-- ==== Sys2Proof/Machine/Memory.lean ====
section
/-! DEFINITION. A device's storage: reading and writing one byte, and the canonical form. -/

namespace Sys2Proof.Machine

/-- The byte at an offset; an unlisted one reads as `Config.blank`. -/
def Memory.read : Memory → Nat → Byte
  | [], _ => Config.blank
  | (k, v) :: rest, i => if i = k then v else Memory.read rest i

/-- Stores one byte, keeping the canonical form: storing what an unlisted offset reads as removes the entry. -/
def Memory.write : Memory → Nat → Byte → Memory
  | [], i, v => if v = Config.blank then [] else [(i, v)]
  | (k, w) :: rest, i, v =>
    if i < k then (if v = Config.blank then (k, w) :: rest else (i, v) :: (k, w) :: rest)
    else if i = k then (if v = Config.blank then rest else (i, v) :: rest)
    else (k, w) :: Memory.write rest i v

/-- The canonical form, from an offset on: offsets strictly rising, no listed byte blank. -/
def Memory.wfFrom : Nat → Memory → Bool
  | _, [] => true
  | n, (k, v) :: rest => decide (n ≤ k) && v != Config.blank && Memory.wfFrom (k + 1) rest

/-- The canonical form. -/
def Memory.wf (m : Memory) : Bool := Memory.wfFrom 0 m

/-- Every listed offset lies in a region of this size. -/
def Memory.within (size : Nat) (m : Memory) : Bool := m.all fun c => decide (c.1 < size)

/-- The storage that holds an image from offset `base` on. -/
def Memory.ofImage (base : Nat) : List Byte → Memory
  | [] => []
  | v :: rest => if v = Config.blank then Memory.ofImage (base + 1) rest else (base, v) :: Memory.ofImage (base + 1) rest

end Sys2Proof.Machine
end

● ● ● ●

## EXERCISE
Reproduce each line of the entries above from the one containing "this size. -/" through the last, exactly, and no other line.

## ANSWER TO THIS TASK
/-- Every listed offset lies in a region of this size. -/
def Memory.within (size : Nat) (m : Memory) : Bool := m.all fun c => decide (c.1 < size)

/-- The storage that holds an image from offset `base` on. -/
def Memory.ofImage (base : Nat) : List Byte → Memory
  | [] => []
  | v :: rest => if v = Config.blank then Memory.ofImage (base + 1) rest else (base, v) :: Memory.ofImage (base + 1) rest

end Sys2Proof.Machine
end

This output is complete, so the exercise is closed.